Luka bakar akibat fosfor putih juga dikenal sangat sulit disembuhkan karena sifat zatnya yang dapat menyala kembali jika kembali terpapar oksigen saat perban medis dibuka.
Baca juga: Semakin Agresif, Pentagon Tingkatkan Ancaman Mata-Mata Israel ke Tingkat Tertinggi
Penggunaan fosfor putih oleh militer diatur dengan sangat ketat dalam konvensi internasional.
Secara hukum, fosfor putih diperbolehkan hanya untuk tujuan non-ofensif, seperti membuat tabir asap guna menyembunyikan pergerakan pasukan atau sebagai penerangan di malam hari.
Namun, menggunakannya secara sengaja di atas area yang dihuni warga sipil dikategorikan sebagai serangan tanpa pandang bulu yang ilegal.
Lembaga pemantau lingkungan dan agraria di Lebanon, Public Works Studio, melaporkan dampak ekologis yang luar biasa akibat taktik ini.
Lebih dari 2.000 hektare lahan pertanian produktif, perkebunan zaitun, hingga hutan lindung yang dipenuhi pohon ek dan pinus di Lebanon selatan telah musnah menjadi abu.
Banyak analis militer dan peneliti konflik Timur Tengah mencurigai adanya motif demografis di balik intensitas serangan kimia ini.
Kerusakan masif pada sektor pertanian — yang menjadi urat nadi perekonomian warga lokal — ditambah dengan teror psikologis dari bom pembakar tersebut, diduga kuat sebagai upaya sistematis Israel untuk mengusir penduduk sipil secara permanen dari wilayah perbatasan.
"Ini bukan sekadar taktir perang biasa.
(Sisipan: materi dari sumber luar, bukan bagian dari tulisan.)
/-- R236: after up to four attempts that fail, each of which has the command sent again, the first reply that parses as a
frame ends `DRV.IDENTIFY` with its firmware string; one identify frame per attempt is sent, nothing is flushed. The failed
attempts are malformed replies, by header or by tail, that stand in `RXQ` before the good one; or any mixture of malformed
replies, replies cut short by a timeout, and timeouts on an empty line, that come in one by one. -/
def Obligations.IdentifySucceeds : Prop :=
  ∀ (r : Reply) (rest : List Byte) (s : State), s.busy = false → s.Buffers → r.1.length ≤ 255 →
    ∃ f d o, CommandFrame s .cmdIdent f ∧ XorsKey s.cfg r.1 d ∧ exec (.rspIdent d) s = .next (s.answered (.bytes o)) ∧
      (∀ bads : List (List Byte), bads.length ≤ 4 → (∀ b ∈ bads, ∃ i c, BadReply b i c) →
        s.rxq = bads.flatten ++ replyFrame r ++ rest →
        ∃ t, exec .drvIdentify s = .next t ∧
          t.Ended s (List.replicate (bads.length + 1) f).flatten rest ⟨0, 0⟩ (.bytes o)) ∧
      (∀ (tries : List (List Input)) (more : List Input), tries.length ≤ 4 → (∀ a ∈ tries, FailedAttempt a) → s.rxq = [] →
        s.inq = encode .drvIdentify :: (tries.flatten ++ .line (replyFrame r ++ rest) :: more) →
        ∃ t, Host.Core.run core (tries.flatten.length + 2) s = .next t ∧
          t.Ended { s with inq := more } (List.replicate (tries.length + 1) f).flatten rest ⟨0, 0⟩ (.bytes o))

/-- R236, R241, R242: five attempts that all fail end `DRV.IDENTIFY`, and a `SYNC.DOWNLOAD` or `SYNC.UPLOAD` that begins with
it, in IDENT_FAILED with five identify frames sent and no byte of the image changed: five malformed replies in `RXQ`, by
header or by tail; or any mixture of malformed replies, replies cut short by a timeout, and timeouts on an empty line.
That the inputs to come are then those of `afterRaise` is the MODEL's choice (log entry 35). -/
def Obligations.IdentifyFailsAfterFive : Prop :=
  ∀ (i : Instr) (s : State), i ∈ [Instr.drvIdentify, .syncDownload, .syncUpload] → s.busy = false → s.Buffers →
    ∃ f, CommandFrame s .cmdIdent f ∧
      (∀ (bads : List (List Byte)) (rest : List Byte), bads.length = 5 → (∀ b ∈ bads, ∃ k c, BadReply b k c) →
        s.rxq = bads.flatten ++ rest →
        ∃ t, exec i s = .next t ∧ t.Ended s (List.replicate 5 f).flatten rest ⟨2, 3⟩ (.error .identFailed)) ∧
      (∀ (tries : List (List Input)) (more : List Input), tries.length = 5 → (∀ a ∈ tries, FailedAttempt a) → s.rxq = [] →
        s.inq = encode i :: (tries.flatten ++ more) →
        ∃ t, Host.Core.run core (tries.flatten.length + 1) s = .next t ∧
          t.Ended { s with inq := afterRaise .identFailed more } (List.replicate 5 f).flatten [] ⟨2, 3⟩ (.error .identFailed))

/-- R237: `DRV.READ` sends one read frame and takes one reply: it answers the data, or raises SHORT_REPLY, or passes a
framing error on unchanged, BAD_HEAD, BAD_RSVD or BAD_TAIL; it touches no byte of the image. -/
def Obligations.DriverReadReply : Prop :=
  ∀ (offset : Half) (length : Byte) (rest : List Byte) (s : State), s.busy = false → s.Buffers →
    s.cfg.readPrefix.length + s.cfg.readPad.length + 7 ≤ 255 → ∃ f, CommandFrame s (.cmdRead offset length) f ∧
    (∀ r : Reply, r.1.length ≤ 255 → s.rxq = replyFrame r ++ rest →
      ∃ d t, XorsKey s.cfg r.1 d ∧ exec (.drvRead offset length) s = .next t ∧
        (length.toNat ≤ r.1.length - 8 → t.Ended s f rest ⟨0, 0⟩ (.bytes ((d.drop 8).take length.toNat))) ∧
        (r.1.length - 8 < length.toNat → t.Ended s f rest ⟨2, 1⟩ (.error .shortReply))) ∧
    (∀ (b : List Byte) (i : BitVec 8) (c : Cause), BadReply b i c → s.rxq = b ++ rest →
      ∃ t, exec (.drvRead offset length) s = .next t ∧ t.Ended s f rest ⟨1, i⟩ (.error c))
Ini adalah upaya nyata untuk mengosongkan wilayah, menciptakan zona penyangga (buffer zone) militer yang steril dari kehidupan manusia di sisi perbatasan Lebanon," ungkap seorang peneliti konflik perbatasan dalam laporan tersebut.
Sebelumnya, Israel berhasil merebut Kastil Beaufort, sebuah benteng bersejarah era Perang Salib di Lebanon selatan.
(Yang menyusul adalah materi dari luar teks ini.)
/-- Settles O49: 57 acknowledgements bring the upload to its last block (`exec_syncUpload_blocks`), whose own has the reset
frame sent (`sendReset_ended`). -/
theorem uploadSendsPrefix : Obligations.UploadSendsPrefix := by
  intro r0 rs rest s hb hs _ hw hr0 hlen hrs hacks hq
  have hacks (k : Nat) (hk : k < rs.length) : AcksBlock s.cfg rs[k] k := by
    rw [← List.getD_eq_getElem rs ([], 0, 0) hk]
    exact hacks k (by omega)
  obtain ⟨t, hexec, hended⟩ : ∃ t, exec .syncUpload s = .next t ∧
      t.Ended s (uploadSent s 57 ++ resetFrame s.cfg) rest ⟨0, 0⟩ .done := by
    obtain ⟨init, last, rfl, hinit⟩ := exists_concat_of_length hlen
    obtain ⟨hrs, hlast⟩ := List.forall_mem_append.mp hrs
    rw [List.map_append, List.map_singleton, List.flatten_concat] at hq
    have hinits (k : Nat) (hk : k < init.length) : AcksBlock s.cfg init[k] k := by
      have hack := hacks k (by omega)
      rwa [List.getElem_append_left hk] at hack
    obtain ⟨t, ht, hexec⟩ := exec_syncUpload_blocks (q := replyFrame last ++ rest) hb hs hw hr0 hinit.le hrs hinits
      (by simpa only [List.append_assoc] using hq)
    obtain ⟨u, hu, hfeed⟩ := feed_reply ht (.frame last (hlast last (List.mem_singleton_self last)))
    rw [hinit] at hu hfeed
    have hack : AcksBlock s.cfg last 57 := by simpa [← hinit] using hacks init.length (by omega)
    have hreply := writeReply_acks hack (by omega)
    rw [← hu.cfg] at hreply hfeed
    rw [hfeed, react_upload_ack hu.seq hreply, if_neg (by omega)] at hexec
    exact ⟨_, hexec, sendReset_ended hu rest⟩
  refine ⟨_, blockFrames (writeFrame s) 58, _, t, commandFrame_ident s, blockFrames_length _ 58, fun k hk => ?_,
    commandFrame_reset s, hexec, hended⟩
  rw [blockFrames_getD _ hk]
  exact commandFrame_writeBlock hw k

/-! ### The first reply that fails -/

/-- A download at block `k` whose reply comes to a cause. -/
theorem downloads_stops {s t : State} {k : Nat} {buf fw bad : List Byte} {e : ParseEnd} {c : Cause}
    (h : t.Downloads s k buf fw) (he : ReplyEnds s.cfg bad e) (hc : readReply 128 e = .error c) (rest : List Byte) :
    (feed (bad ++ rest) t).Ended s (downloadSent s.cfg k) rest c.errReg (.error c) := by
  obtain ⟨u, hu, hfeed⟩ := feed_reply h he
  rw [hfeed, react_download_error hu.seq hc]
  exact ready_raise_ended hu rest c

/-- An upload at block `k` whose reply does not acknowledge. -/
theorem uploads_stops_nak {s t : State} {k : Nat} {bad : List Byte} {e : ParseEnd} (h : t.Uploads s k)
    (he : ReplyEnds s.cfg bad e) (hn : writeReply s.cfg (BitVec.ofNat 16 (128 * k)) e = .ok false) (rest : List Byte) :
    (feed (bad ++ rest) t).Ended s (uploadSent s k) rest ⟨2, 4⟩ (.error .writeNak) := by
  obtain ⟨u, hu, hfeed⟩ := feed_reply h he
  rw [← hu.cfg] at hn
  rw [hfeed, react_upload_nak hu.seq hn]
  exact ready_raise_ended hu rest .writeNak

/-- An upload at block `k` whose reply is malformed. -/
theorem uploads_stops_bad {s t : State} {k : Nat} {bad : List Byte} {i : BitVec 8} {c : Cause} (h : t.Uploads s k)
    (hbad : BadReply bad i c) (rest : List Byte) :
    (feed (bad ++ rest) t).Ended s (uploadSent s k) rest ⟨1, i⟩ (.error c) := by
  obtain ⟨u, hu, hfeed⟩ := feed_reply h (.bad hbad)
  rw [hfeed, react_upload_error hu.seq (writeReply_bad hbad u.cfg _), ← (badReply_cause hbad).1]
  exact ready_raise_ended hu rest c

/-- Settles O50: the replies before the failing one bring the sequence to its block (`exec_syncDownload_blocks`,
`exec_syncUpload_blocks`), where the cause is raised. -/
theorem syncStopsAtFirstFailure : Obligations.SyncStopsAtFirstFailure := by
  intro r0 rs bad rest e c s hb hs hwire hr0 hq
  rw [List.append_assoc _ bad] at hq
  refine ⟨fun hlen hrs hfails => ?_, fun hw hlen hrs hacks hfails => ?_⟩
  · obtain ⟨t, ht, hexec⟩ := exec_syncDownload_blocks hb hs hwire hr0 (by omega) hrs hq
    have hended : (feed (bad ++ rest) t).Ended s (downloadSent s.cfg rs.length) rest e (.error c) := by
      rcases hfails with ⟨r, rfl, hshort, rfl, rfl⟩ | ⟨i, hbad, rfl⟩
      · exact downloads_stops ht (.frame r (by omega)) (readReply_frame_short s.cfg hshort) rest
      · rw [← (badReply_cause hbad).1]
        exact downloads_stops ht (.bad hbad) (readReply_bad hbad 128) rest
    refine ⟨_, blockFrames (readFrame s.cfg) (rs.length + 1), _, commandFrame_ident s, blockFrames_length _ _,
      fun k hk => ?_, hexec, hended⟩
    rw [blockFrames_getD _ (Nat.lt_succ_of_le hk)]
    exact commandFrame_readBlock hwire k
  · have hacks (k : Nat) (hk : k < rs.length) : AcksBlock s.cfg rs[k] k := by
      rw [← List.getD_eq_getElem rs ([], 0, 0) hk]
      exact hacks k hk
    obtain ⟨t, ht, hexec⟩ := exec_syncUpload_blocks hb hs hw hr0 (by omega) hrs hacks hq
    have hended : (feed (bad ++ rest) t).Ended s (uploadSent s rs.length) rest e (.error c) := by
      rcases hfails with ⟨r, d, rfl, hr, hd, hnak, rfl, rfl⟩ | ⟨i, hbad, rfl⟩
      · obtain ⟨b, hreply, hiff⟩ := writeReply_block hd hlen
        rw [Bool.eq_false_iff.mpr (mt hiff.mp hnak)] at hreply
        exact uploads_stops_nak ht (.frame r hr) hreply rest
      · exact uploads_stops_bad ht hbad rest
    refine ⟨_, blockFrames (writeFrame s) (rs.length + 1), _, commandFrame_ident s, blockFrames_length _ _,
      fun k hk => ?_, hexec, hended⟩
    rw [blockFrames_getD _ (Nat.lt_succ_of_le hk)]
    exact commandFrame_writeBlock hw k

end Sys2Proof.Machine
end

section
/-! The image and the end of an operation (60_exceptions.md R264, R250): of everything an instruction or event can do, only
what ends an operation with success writes the image. Where bytes are taken, the one sequence that stores, the end of a
download, leaves the block idle, so that no later byte of the same delivery starts anything behind it. -/

namespace Sys2Proof.Machine

/-- What the obligation says of a state whose image has changed: an operation has ended with success, and it is one that
stores. -/
def State.EndedWell (t : State) : Prop :=
  t.err = ⟨0, 0⟩ ∧ t.busy = false ∧ (t.out = .done ∨ ∃ fw, t.out = .synced fw)

theorem succeed_done_endedWell (s : State) : (s.succeed .done).EndedWell := ⟨rfl, rfl, .inl rfl⟩

theorem succeed_synced_endedWell (s : State) (fw : List Byte) : (s.succeed (.synced fw)).EndedWell :=
  ⟨rfl, rfl, .inr ⟨fw, rfl⟩⟩

/-- While bytes are taken: the image is still `m`, or a download has put its buffer there and the block is idle. -/
def State.KeepsOrLoaded (m : Memory) (t : State) : Prop := t.img = m ∨ t.EndedWell ∧ t.rxs = .idle

/-- However the host goes on when a frame has ended: only the end of a download (47_host_sequences.md R241) stores. -/
theorem reacted_keepsOrLoaded {L : Prop} {s t : State} (h : Reacted L s t) (hr : s.rxs = .idle) :
    t.KeepsOrLoaded s.img := by
  cases h with
  | loads buf fw => exact .inr ⟨succeed_synced_endedWell _ fw, hr⟩
  | answers | raises | waits | resets => exact .inl rfl

theorem react_keepsOrLoaded {s : State} (hr : s.rxs = .idle) (q : HostSeq) {e : ParseEnd} (he : e ≠ .error .busy) :
    (s.react q e).KeepsOrLoaded s.img :=
  reacted_keepsOrLoaded (s := { s with seq := .ret }) (react_cases s q e he) hr

theorem rxByte_img (s : State) (b : Byte) : (s.rxByte b).1.img = s.img := by rw [rxByte_frame]

theorem feed_keepsOrLoaded {m : Memory} (q : List Byte) {s : State} (h : s.KeepsOrLoaded m) :
    (feed q s).KeepsOrLoaded m := by
  have receiving {s : State} (hs : s.KeepsOrLoaded m) (hi : s.rxs ≠ .idle) : s.img = m :=
    hs.resolve_right fun hloaded => hi hloaded.2
  refine feed_induct (P := State.KeepsOrLoaded m) (fun _ _ h => h) ?_ ?_ q s h
  · intro s b t hs hi hb
    have himg := rxByte_img s b
    rw [hb] at himg
    exact .inl (himg.trans (receiving hs hi))
  · intro s b t e hs hi hb
    obtain ⟨he, hr, -, -⟩ := rxByte_some hb
    have himg := rxByte_img s b
    rw [hb] at himg
    rw [← receiving hs hi, ← himg]
    exact react_keepsOrLoaded hr t.seq he

theorem timeoutEvent_keepsOrLoaded (s : State) : s.timeoutEvent.KeepsOrLoaded s.img := by
  unfold State.timeoutEvent
  split
  · exact .inl rfl
  · next c hc =>
    have hne : (Except.error c : ParseEnd) ≠ .error .busy := fun he => timeoutCause_ne_busy hc (Except.error.inj he)
    exact feed_keepsOrLoaded _ (react_keepsOrLoaded (s := s.finish c.errReg) rfl s.seq hne)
Operasi darat ini menandai infiltrasi terdalam militer Israel ke wilayah kedaulatan Lebanon dalam 26 tahun terakhir, sekaligus menghancurkan kesepakatan gencatan senjata yang sebelumnya dimediasi oleh Amerika Serikat (AS).
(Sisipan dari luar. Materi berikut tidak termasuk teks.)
-- ==== Sys2Proof/Machine/Sponge.lean ====
section
/-! DEFINITION. Machine/Sponge.lean: the permutation of a context and the three shared procedures of the sponge
(R14, R150), written once for the root and the leaf. The procedures take the permutation and the rate as arguments
(R139: the sponge is agnostic to which permutation backs it). -/

namespace Sys2Proof.Machine

/-- `Permute(var, rounds, S)` on a byte state (R14, R102, R132). -/
def permuteBytes (o : ByteOrder) (v : Variant) (rounds : Nat) (S : Bytes) : Bytes :=
  match v with
  | .k1600 => keccakBytes .k1600 rounds S
  | .k800 => keccakBytes .k800 rounds S
  | .k400 => keccakBytes .k400 rounds S
  | .k200 => keccakBytes .k200 rounds S
  | .ascon => asconBytes o rounds S

/-- The permutation the context is configured with (R14). -/
def State.perm (s : State) : Bytes → Bytes := permuteBytes s.params.asconOrder s.cfg.var s.cfg.rounds.toNat

/-- The body of `AbsorbBytes` for one byte (R150). -/
def absorbByte (p : Bytes → Bytes) (r : Nat) (c : Sponge) (d : Byte) : Sponge :=
  let S := memXor c.S c.pos d
  if c.pos + 1 = r then { S := p S, pos := 0 } else { S := S, pos := c.pos + 1 }

/-- `AbsorbBytes(c, s)` (R150). -/
def absorbBytes (p : Bytes → Bytes) (r : Nat) (c : Sponge) (s : List Byte) : Sponge := s.foldl (absorbByte p r) c

/-- `Pad(c, D)` (R150, R151). -/
def pad (p : Bytes → Bytes) (r : Nat) (c : Sponge) (d : Byte) : Sponge :=
  { S := p (memXor (memXor c.S c.pos d) (r - 1) 0x80), pos := 0 }

/-- The permute-on-demand step of `SqueezeBytes`: a permutation only when a byte is wanted and the rate bytes are
exhausted (R150, R166). -/
def refill (p : Bytes → Bytes) (r : Nat) (c : Sponge) : Sponge :=
  if c.pos = r then { S := p c.S, pos := 0 } else c

/-- `SqueezeBytes(c, n)`: the bytes, and the context it leaves (R150). -/
def squeezeBytes (p : Bytes → Bytes) (r : Nat) : Nat → Sponge → List Byte × Sponge
  | 0, c => ([], c)
  | n + 1, c =>
    let c' := refill p r c
    let rest := squeezeBytes p r n { S := c'.S, pos := c'.pos + 1 }
    (memRead c'.S c'.pos :: rest.1, rest.2)

end Sys2Proof.Machine
end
Menteri Pertahanan Israel, Israel Katz, mengonfirmasi bahwa unit elite dari Brigade Golani telah menguasai benteng yang dikenal warga lokal sebagai Qalaat al-Shaqif tersebut.
Baca juga: Hizbullah Tolak Gencatan Senjata antara Lebanon dan Israel
Melalui akun resminya, Katz membagikan foto-foto tentara IDF yang mengibarkan bendera Israel di puncak benteng, Senin (1/6/2026).
Sebagai catatan sejarah, kastil ini sempat menjadi basis pertahanan penting bagi Israel selama masa pendudukan wilayah selatan Lebanon pada periode 1982-2000.
"Dua puluh enam tahun setelah penarikan mundur, bendera Israel kembali berkibar di puncak yang menghadap langsung ke kota-kota Galilea," ujar Katz dalam upacara peringatan militer, dikutip dari The Guardian.
Pihak IDF mengeklaim bahwa serangan ke Perbukitan Beaufort dan kawasan Wadi al-Saluki ini bertujuan untuk melumpuhkan kantong-kantong logistik dan infrastruktur militer milik kelompok Hizbullah.
Namun, manuver pergerakan pasukan Israel memicu kekhawatiran baru.
Dengan menguasai titik strategis Beaufort, IDF kini berada di posisi di atas angin untuk mengepung Nabatieh — kota yang menjadi pusat roda ekonomi, budaya, dan simbol perlawanan masyarakat Lebanon selatan.